Dataset entries:
..........
theorem issueAt_outside {s : State} {addr : Nat} (h : addr < s.params.base ∨ s.params.base + 0x400 ≤ addr)
    (kind : OpKind) (width : Width) (v : Word) : issueAt kind width addr v s = s := by
  rw [issueAt, offsetAt_outside h]

/-- Settles O2: what routing says of an access decides the step, and a translation completes because every operation
does. -/
theorem onlyWordAccessesInsideTheWindowAreOperations : Obligations.OnlyWordAccessesInsideTheWindowAreOperations := by
  refine ⟨fun a h => decodeAccess_of_wf h, fun s a rest hreq hk => ⟨fun hoff => ?_, fun hoff hw hp => ?_,
    fun hoff hw hp => ?_⟩, fun s kind width v => ⟨fun off h => issueAt_inside h kind width v,
      fun addr h => issueAt_outside h kind width v⟩⟩
  · rw [step_unrouted hreq (decodeAccess_outside hk hoff)]
    rfl
  · simp only [step_unrouted hreq (decodeAccess_narrow hk hoff hw), unrouted, hp]
  · refine ⟨by simp only [step_unrouted hreq (decodeAccess_narrow hk hoff hw), unrouted, hp], fun hsound => ?_⟩
    obtain ⟨t, ht⟩ := runBus_completes (k := a.kind) (before := s.readData) (Config.busLayer a)
      ((sound_withRequests s rest).mpr hsound)
    obtain ⟨ops, u, r, hops, hrun, hend⟩ := runBus_operations _ ht
    exact ⟨ops, u, r, hops, hrun, by rw [ht, hend]; rfl⟩

end Sys2Proof.Machine
end

section
/-! PROOFS. Sequences of operations: a failed address, a STOP before QUIESCE, a whole write transaction (R211, R245,
R247). -/

namespace Sys2Proof.Machine

/-! ## The interrupt lines at the QUIESCE after an operation -/

/-- After a QUIESCE that ran a recompute ErrorInterrupt is Error of the fields before it, which no action changes. -/
theorem runPending_errorInterrupt {as : List Action} (h : .recompute ∈ as) (s : State) :
    (runPending as s).lines.errorInterrupt = (s.errorInterruptEnable && s.acknowledgeFailed) := by
  have current : InterruptsCurrent (runPending as s) := interruptsCurrent_runPending (.inl h)
  obtain ⟨ls, log, shape⟩ := runPending_fields as s
  rw [current.2, shape]
  rfl

/-- Settles O48: the nack, and the write that arms the enable, each leave a recompute pending. -/
theorem failedAddressRaisesErrorInterruptAtQuiesce : Obligations.FailedAddressRaisesErrorInterruptAtQuiesce := by
  refine ⟨fun s v hs hf => ?_, fun s v hfailed hdisabled harm hevent hbuffer => ?_⟩
  · have write := unregisteredAddressIsNotAcknowledged s v hs hf
    refine ⟨_, _, write, rfl, exec_quiesce _, runPending_txnState _ _, ?_, ?_⟩
    · obtain ⟨ls, log, shape⟩ := runPending_fields (s.pending ++ [.recompute])
        { s with startBit := false, acknowledgeFailed := true, txnState := .idle, pending := s.pending ++ [.recompute] }
      rw [shape]
    · rw [runPending_errorInterrupt (by simp)]
      exact Bool.and_true _
  · obtain ⟨ls, log, p, write⟩ := execWrControl2_shape v s
    have hfall : enableFalls s v = false := enableFalls_eq_false (fun _ => harm) hevent hbuffer
    have hrise : enableRises s v = true := (enableRises_iff s v).mpr (.inl ⟨hdisabled, harm⟩)
    have hpending := wrControl2_pending write
    rw [if_pos hrise] at hpending
    refine ⟨_, _, write, (wrControl2_interrupts_of_no_fall hfall write).2, exec_quiesce _, ?_⟩
    rw [runPending_errorInterrupt (by rw [hpending]; simp)]
    show (v[8] && s.acknowledgeFailed) = true
    rw [harm, hfailed, Bool.and_self]

/-- What a STOP, with or without a peripheral-disable, leaves of what QUIESCE and Event read (R142, R150). -/
theorem exec_stop_keeps {v : Word} (hr : v[15] = false) (hstop : v[9] = true) (hstart : v[8] = false) (s : State) :
    ∃ u, exec (.wrControl1 v) s = .next u ∧ u.txnState = .idle ∧ u.pending = s.pending ∧
      u.eventInterruptEnable = s.eventInterruptEnable := by
  refine ⟨_, exec_wrControl1_of_no_start hr hstart s, ?_⟩
  rw [stoppedBy_of_stop hstop, disabledBy]
  obtain ⟨ls, log, ⟨-, h⟩ | ⟨a, -, -, h⟩⟩ := stop_cases (storeControl1 v s) <;> rw [h] <;> split <;>
    exact ⟨rfl, rfl, rfl⟩

/-- Settles O52: the completion pending before the STOP runs after it, and sets the flags that the STOP cleared. -/
theorem stopBeforeQuiesceLeavesTheFlagsSet : Obligations.StopBeforeQuiesceLeavesTheFlagsSet := by
  intro s v hdone hr hstop hstart
  obtain ⟨u, hu, htxn, hpending, henable⟩ := exec_stop_keeps hr hstop hstart s
  refine ⟨runPending u.pending u, by simp only [runOps, hu, andThen_next, exec_quiesce], ?_⟩
  have current : InterruptsCurrent (runPending u.pending u) :=
    interruptsCurrent_runPending (.inr (.inl (hpending ▸ hdone)))
  have done : u.pending.contains .dataWriteDone = true := by rw [hpending]; simpa using hdone
  obtain ⟨ls, log, shape⟩ := runPending_fields u.pending u
  rw [done] at shape
  rw [shape] at current ⊢
  refine ⟨htxn, Bool.or_true _, Bool.or_true _, ?_⟩
  rw [current.1, ← henable]
  simp [eventLevel]

/-! ## A write transaction -/

theorem runOps_append (is js : List Instr) (s : State) : runOps (is ++ js) s = andThen (runOps is s) (runOps js) := by
  induction is generalizing s with
  | nil => rfl
  | cons i is ih => simp only [List.cons_append, runOps, andThen_assoc, funext ih]

/-- A write transaction to the slave a is open: these bytes are collected, and the slave calls are these. -/
structure Collecting (a : SlaveAddr) (bytes : List Byte) (calls : List SlaveCall) (s : State) : Prop where
  txnState : s.txnState = .awaitingData
  sel : s.sel = some a
  outBuf : s.outBuf = bytes
  slaveLog : s.slaveLog = calls

theorem Collecting.not_lacksSlave {a : SlaveAddr} {bytes : List Byte} {calls : List SlaveCall} {s : State}
    (hc : Collecting a bytes calls s) (i : Instr) : ¬ LacksSlave i s := by
  rintro ⟨hsel, -⟩
  simp [hc.sel] at hsel

/-- Every operation that neither ends nor begins a transaction collects the byte it sends, if any, and calls no slave. -/
theorem Collecting.step {a : SlaveAddr} {bytes : List Byte} {calls : List SlaveCall} {s : State} {i : Instr}
    (hc : Collecting a bytes calls s) (hi : keepsTransaction i = true) :
    ∃ t, exec i s = .next t ∧ Collecting a (bytes ++ (sentByte i).toList) calls t := by
  obtain ⟨t, ht⟩ := (exec_outcome i s).1 (hc.not_lacksSlave i)
  refine ⟨t, ht, ?_⟩
  have same (hn : sentByte i = none) : Collecting a (bytes ++ (sentByte i).toList) calls s := by
    rw [hn, Option.toList_none, List.append_nil]
    exact hc
  obtain ⟨htxn, hsel, hbuf, hlog⟩ := hc
  cases exec_effect ht with
  | reset op =>
    cases i with
    | reset => cases hi
    | wrControl1 v => cases hi
    | _ => cases op
  | control1 => cases hi
  | takenMoreLeft txn => simp [htxn] at txn
  | refilled txn => simp [htxn] at txn
  | nacked txn => simp [htxn] at txn
  | selectedForWriting txn => simp [htxn] at txn
  | selectedForReading txn => simp [htxn] at txn
  | fetched txn => simp [htxn] at txn
  | byteIgnored txn => simp [htxn] at txn
  | byteCollected => exact ⟨htxn, hsel, by rw [hbuf]; rfl, hlog⟩
  | failedCleared op =>
    have noData : sentByte i = none := by obtain ⟨v, rfl, -⟩ | ⟨rfl, -⟩ := op <;> rfl
    exact { same noData with }
  | registerOnly noData => exact { same noData with }
  | control2 | nothingQueued | leftOverTaken | sentCleared | quiesced => exact { same rfl with }

/-- So a sequence of them collects what it sends, in order. -/
theorem Collecting.run {a : SlaveAddr} {calls : List SlaveCall} (ops : List Instr) {bytes : List Byte} {s : State}
    (hc : Collecting a bytes calls s) (hops : ∀ i ∈ ops, keepsTransaction i = true) :
    ∃ t, runOps ops s = .next t ∧ Collecting a (bytes ++ ops.filterMap sentByte) calls t := by
  induction ops generalizing bytes s with
  | nil => exact ⟨s, rfl, by simpa using hc⟩
  | cons i is ih =>
    obtain ⟨u, hu, hcu⟩ := hc.step (hops i List.mem_cons_self)
    obtain ⟨t, ht, hct⟩ := ih hcu fun j hj => hops j (List.mem_cons_of_mem i hj)
    refine ⟨t, by rw [runOps, hu, andThen_next, ht], ?_⟩
    have sent : (i :: is).filterMap sentByte = (sentByte i).toList ++ is.filterMap sentByte := by
      rw [List.filterMap_cons]
      cases sentByte i <;> rfl
    rw [sent, ← List.append_assoc]
    exact hct

/-- With nothing collected a START goes on to the address phase and calls no slave, whatever else its write carries. -/
theorem exec_start_of_empty {v : Word} (hr : v[15] = false) (hstart : v[8] = true) {s : State} (hb : s.outBuf = []) :
    ∃ u, exec (.wrControl1 v) s = .next u ∧ u.txnState = .awaitingAddress ∧ u.slaveLog = s.slaveLog ∧
      u.params = s.params := by
  obtain ⟨u, hu⟩ := (exec_outcome (.wrControl1 v) s).1 fun ⟨_, hl⟩ => by simp [hb] at hl
  refine ⟨u, hu, ?_, ?_, (execWrControl1_frame hr hu).params⟩
  · rw [exec_txnState hu]
    simp [txnAfter, hr, hstart]
  · cases keptOrFlushed_execWrControl1 hr hu with
    | kept _ log _ => exact log
    | flushed _ _ bytes => exact absurd hb bytes

/-- A STOP ends an open transaction with one `Write` of the bytes collected, or with none when there are none. -/
theorem Collecting.stop {a : SlaveAddr} {bytes : List Byte} {calls : List SlaveCall} {s : State} {v : Word}
    (hc : Collecting a bytes calls s) (hr : v[15] = false) (hstop : v[9] = true) :
    ∃ t, exec (.wrControl1 v) s = .next t ∧
      t.slaveLog = calls ++ (if bytes = [] then [] else [.write a bytes]) ∧ t.outBuf = [] ∧
      t.txnState = if v[8] then .awaitingAddress else .idle := by
  obtain ⟨t, ht⟩ := (exec_outcome (.wrControl1 v) s).1 (hc.not_lacksSlave _)
  have htxn : t.txnState = if v[8] then .awaitingAddress else .idle := by
    rw [exec_txnState ht]
    simp [txnAfter, hr, hstop]
  refine ⟨t, ht, ?_⟩
  obtain ⟨hopen, hsel, rfl, rfl⟩ := hc
  cases keptOrFlushed_execWrControl1 hr ht with
  | kept buf log holds =>
    have hempty : s.outBuf = [] := by
      by_contra hb
      have := holds hb (by simp [hsel]) hopen
      rw [htxn] at this
      split at this <;> cases this
    exact ⟨by simp [log, hempty], buf.trans hempty, htxn⟩
  | flushed b sel nonempty buf log =>
    obtain rfl : a = b := Option.some.inj (hsel.symm.trans sel)
    exact ⟨by rw [log, if_neg nonempty], buf, htxn⟩

/-- Settles O34: START and the address byte open the transaction with nothing collected, the operations between collect
what they send, and the STOP flushes it. -/
theorem writeTransactionDeliversItsBytes : Obligations.WriteTransactionDeliversItsBytes := by
  intro s start addr stop ops hb hr hstart hdir hfound hops hr' hstop
  obtain ⟨u, hu, hutxn, hulog, huparams⟩ := exec_start_of_empty hr hstart hb
  rw [← huparams] at hfound
  have hw := addressPhaseForWriting u addr hutxn hdir hfound
  have opened : Collecting (addr.extractLsb' 1 7) [] s.slaveLog { u with
      startBit := false, sel := some (addr.extractLsb' 1 7), addressSentOrMatched := true, transmitterReceiver := true
      outBuf := [], dataRegisterEmpty := true, txnState := .awaitingData, pending := u.pending ++ [.recompute] } :=
    ⟨rfl, rfl, rfl, hulog⟩
  obtain ⟨x, hx, collected⟩ := opened.run ops hops
  obtain ⟨t, ht, hlog, hbuf, htxn⟩ := collected.stop hr' hstop
  refine ⟨t, ?_, hlog, hbuf, htxn⟩
  rw [runOps, hu, andThen_next, runOps, hw, andThen_next, runOps_append, hx, andThen_next, runOps, ht, andThen_next,
    runOps]

end Sys2Proof.Machine
end
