-- ==== Sys2Proof/Syntax.lean ====
section
/-! DEFINITION. The commands of the EK3: one constructor for each row of the table of operations and events.
A command names the lane it happens in and carries what comes from outside with it (a written value, a received
transfer or frame, a measured code). What a sequencer of the device supplies itself (a timeline entry's TARGET and
ARG, a descriptor's words) is read from the state by the meaning and is no operand. -/

namespace Sys2Proof

/-- What a core access does (R45, R46). -/
inductive CoreOp where
  | load
  | store
  | fetch
deriving DecidableEq, Repr, Inhabited

/-- The width of a core access in bytes: 8, 16 or 32 bits (R45). -/
inductive Width where
  | w8
  | w16
  | w32
deriving DecidableEq, Repr, Inhabited

/-- A core's access as a crossing carries it (R30 to R32). -/
structure BusAcc where
  core : Fin 2
  op : CoreOp
  w : Width
  addr : Word
  data : Word
deriving DecidableEq, Repr, Inhabited

/-- What the clock monitor saw (R406). -/
inductive ClockLoss where
  | noEdge
  | outsideTol
  | pllUnlock
deriving DecidableEq, Repr, Inhabited

/-- A lane-link transfer as it arrives (R155): two header words, the payload and the two words of the CRC block. -/
structure Xfer where
  hdr0 : Word
  aux0 : Word
  payload : List Word
  crc : Word
  aux1 : Word
deriving DecidableEq, Repr, Inhabited

/-- What the FORM exchange of link training carries (R158). -/
structure TrainInfo where
  letter : LaneId
  stepB1 : Bool
  split : Bool
  /-- the running image digest, eight words as in TLS_IMG_DGSTn -/
  digest : List Word
deriving DecidableEq, Repr, Inhabited

/-- Where a core or bus access to a debug function comes from (R437). -/
inductive DebugKind where
  /-- RISC-V debug module access -/
  | debugModule
  /-- a halt request from the debug port: to core 0, core 1 or the CDSP (2) -/
  | haltRequest (target : Fin 3)
  /-- a resume request to the same -/
  | resumeRequest (target : Fin 3)
  /-- JTAG EXTEST or INTEST -/
  | jtagTest
  /-- JTAG BYPASS, IDCODE or SAMPLE/PRELOAD -/
  | jtagBasic
deriving DecidableEq, Repr, Inhabited

/-- The kind of one move of a parallel CDSP instruction (R212). -/
inductive MoveKind where
  | none
  | ld
  | ldp
  | st
  | stp
  | sta
  | ldc
deriving DecidableEq, Repr, Inhabited

/-- One move of a parallel CDSP instruction: kind, register field, pointer and update code (R201, R212). -/
structure Move where
  kind : MoveKind
  reg : BitVec 4
  ptr : BitVec 3
  upd : BitVec 3
deriving DecidableEq, Repr, Inhabited

/-- The operand fields of a multiplying or accumulator operation, with the instruction's two moves (R210, R211). -/
structure MacArgs where
  mpair : BitVec 2
  mra : BitVec 4
  mrb : BitVec 4
  mrc : BitVec 4
  mrd : BitVec 4
  x : Move
  y : Move
deriving DecidableEq, Repr, Inhabited

/-- The bus a single move uses (R184). -/
inductive Bus where
  | x
  | y
deriving DecidableEq, Repr, Inhabited

/-- A frame as it ends at a star port (R313, R328): the octets from HDR0 on are in `payload` without padding. -/
structure FrameEnd where
  payload : List Byte
  /-- the FCS is right -/
  fcsOk : Bool
  /-- octets from destination address to FCS -/
  octets : Nat
  /-- the link stayed up to the end -/
  linkOk : Bool
deriving DecidableEq, Repr, Inhabited

/-- The addressing modes of CAN frames and messages (R358). -/
inductive CanMode where
  | can11
  | can29
  | fd11
  | fd29
  | iso
deriving DecidableEq, Repr, Inhabited

/-- What arrives: a complete frame or message; on an ISO 11783 channel also the opening of a message of `size` bytes, more than 8,
which comes in several packets, and the end of a connection by the peer (R357). -/
inductive CanPart where
  | whole
  | opens (size : Nat)
  | aborts
deriving DecidableEq, Repr, Inhabited

/-- A complete CAN frame or ISO 11783 message as received (R359), or the opening or end of a transport session; for `iso`, `id`
holds the priority and PGN as in a mapping record, `da` the destination and `sa` the source address. -/
structure CanMsg where
  part : CanPart
  mode : CanMode
  id : BitVec 29
  da : Byte
  sa : Byte
  data : List Byte
deriving DecidableEq, Repr, Inhabited

/-- A crossing's number, and the core access that it carries, if it carries one (R27, R28). -/
structure Crossed where
  id : Byte
  acc : Option BusAcc
deriving DecidableEq, Repr, Inhabited

/-- What a WRITE can meet in the NAND: a block whose program fails (R368), or a die that does not respond (R383). -/
inductive NandTrouble where
  | programFails (blk : Fin 8192)
  | noResponse
deriving DecidableEq, Repr, Inhabited

/-- The issue of a timeline entry: the lane, and whether the entry's target is busy (R110). -/
structure Issue where
  lane : LaneId
  busy : Bool
deriving DecidableEq, Repr, Inhabited
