-- ==== Sys2Proof/Machine/RegMap.lean ====
section
/-! DEFINITION. The register map: one `Fld` for each field of each register table of the spec (address, place, width,
access code and reset value, R14 to R16, R48), and the table of registers that the bus decodes. -/

namespace Sys2Proof.Machine

/-- The access codes of R14. -/
inductive Acc where
  | rw
  | ro
  | wo
  | w1c
  | w1s
  | rwl
deriving DecidableEq, Repr

/-- One field of one register: lane address of the register, lowest bit, width, access code, value after lane reset.
DESIGN CHOICE: log 13. -/
structure Fld where
  addr : Nat
  lo : Nat
  w : Nat
  acc : Acc
  rst : Nat
deriving DecidableEq, Repr

/-- The key under which a field's value is held: one home for each field. -/
def Fld.key (f : Fld) : Nat := f.addr * 32 + f.lo

/-- A register or an array of registers of one layout: `count` registers from `base` on, `stride` bytes apart. -/
structure RegRow where
  base : Nat
  stride : Nat
  count : Nat
  flds : Nat → List Fld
..........
=== Problem details ===
Starting at the line above that holds "by_contra hb" and ending at the line that holds "startBit := false, sel", transcribe each line exactly and include no other lines.

=== Answer space ===
      by_contra hb
      have := holds hb (by simp [hsel]) hopen
      rw [htxn] at this
      split at this <;> cases this
    exact ⟨by simp [log, hempty], buf.trans hempty, htxn⟩
  | flushed b sel nonempty buf log =>
    obtain rfl : a = b := Option.some.inj (hsel.symm.trans sel)
    exact ⟨by rw [log, if_neg nonempty], buf, htxn⟩

/-- Settles O34: START and the address byte open the transaction with nothing collected, the operations between collect
what they send, and the STOP flushes it. -/
theorem writeTransactionDeliversItsBytes : Obligations.WriteTransactionDeliversItsBytes := by
  intro s start addr stop ops hb hr hstart hdir hfound hops hr' hstop
  obtain ⟨u, hu, hutxn, hulog, huparams⟩ := exec_start_of_empty hr hstart hb
  rw [← huparams] at hfound
  have hw := addressPhaseForWriting u addr hutxn hdir hfound
  have opened : Collecting (addr.extractLsb' 1 7) [] s.slaveLog { u with
      startBit := false, sel := some (addr.extractLsb' 1 7), addressSentOrMatched := true, transmitterReceiver := true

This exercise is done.